> **Problem description**
Output each line of the data word for word, from the first through the line that holds "else s.holdsLease src", and leave off whatever follows.

> **Stored items**

______________________________

-- ==== Sys2Proof/Machine/Lease.lean ====
section
/-!
DEFINITION. The lease and its changes (spec/18: R825 to R828, R855 to R857, R866, Tables 18-7 and 18-10).
-/

namespace Sys2Proof.Machine

namespace State

/-- The source holds the lease (R825). -/
def holdsLease (s : State) (src : Source) : Bool :=
  match src with
  | .port m => s.shore.lease == 1 && s.shore.holder == m
  | .mailbox => s.shore.lease == 2

/-- The source held the lease at the end of the LCLK cycle before this one, by which a write is judged (R855). -/
def heldLease (s : State) (src : Source) : Bool :=
  if s.shore.leaseWas.1 = s.lclk + 1 then
    (match src with
      | .port m => s.shore.leaseWas.2.1 == 1 && s.shore.leaseWas.2.2 == m
      | .mailbox => s.shore.leaseWas.2.1 == 2)
  else s.holdsLease src

/-- A change of the lease, with its event 1001h (Tables 18-7 and 18-10). `mac` is the holder, or the delegator in MAILBOX. -/
def setLease (s : State) (st mac : Nat) (deleg : Bool) (reason : Nat) : State :=
  let w := if s.shore.leaseWas.1 = s.lclk + 1 then s.shore.leaseWas else (s.lclk + 1, s.shore.lease, s.shore.holder)
  let s1 := ({ s with shore := { s.shore with lease := st, holder := mac, delegated := deleg, leaseWas := w } }).inc32 Obj.LEASE_CHANGES 1
  s1.notify 0x1001 0xFFFFFFFF (mac * 65536 + reason * 256 + st)

/-- The timer of a MANAGER lease set: LCLK cycles at 25,000 per millisecond, two TCLK cycles each (R827). -/
def setTimer (s : State) (ms : Nat) : State :=
  { s with shore := { s.shore with leaseEnd := s.clock + ms * 50000 } }

/-- The lease returns from the mailbox to its delegator with a fresh timer, or becomes FREE. -/
def leaseBack (s : State) (reason : Nat) : State :=
  if s.shore.delegated then (s.setLease 1 s.shore.holder false reason).setTimer (s.num Obj.LEASE_DEFAULT_MS)
  else s.setLease 0 0 false reason

/-- A host reset ends the mailbox's request and transfer and takes its lease away (R866). -/
def hostResetLease (s : State) : State :=
  let s1 := { s with
    host := { s.host with request := none, busy := false, ready := false }
    shore := { s.shore with transfers := s.shore.transfers.filter (fun t => t.src != .mailbox) } }
  if s1.shore.lease = 2 then s1.leaseBack 6 else s1

end State

/-- LEASE_EXPIRY (Table 18-7, R828): the timer of a MANAGER lease has reached 0, in an LCLK cycle whose requests could still renew it
(R857). -/
def execLeaseExpiry (s : State) : Host.Outcome State Fault Refusal :=
  .next (s.live (s.shore.lease == 1 && decide (s.shore.leaseEnd / 2 < s.lclk)) (s.setLease 0 0 false 3))

end Sys2Proof.Machine
end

______________________________

> **Answer space**
-- ==== Sys2Proof/Machine/Lease.lean ====
section
/-!
DEFINITION. The lease and its changes (spec/18: R825 to R828, R855 to R857, R866, Tables 18-7 and 18-10).
-/

namespace Sys2Proof.Machine

namespace State

/-- The source holds the lease (R825). -/
def holdsLease (s : State) (src : Source) : Bool :=
  match src with
  | .port m => s.shore.lease == 1 && s.shore.holder == m
  | .mailbox => s.shore.lease == 2

/-- The source held the lease at the end of the LCLK cycle before this one, by which a write is judged (R855). -/
def heldLease (s : State) (src : Source) : Bool :=
  if s.shore.leaseWas.1 = s.lclk + 1 then
    (match src with
      | .port m => s.shore.leaseWas.2.1 == 1 && s.shore.leaseWas.2.2 == m
      | .mailbox => s.shore.leaseWas.2.1 == 2)
  else s.holdsLease src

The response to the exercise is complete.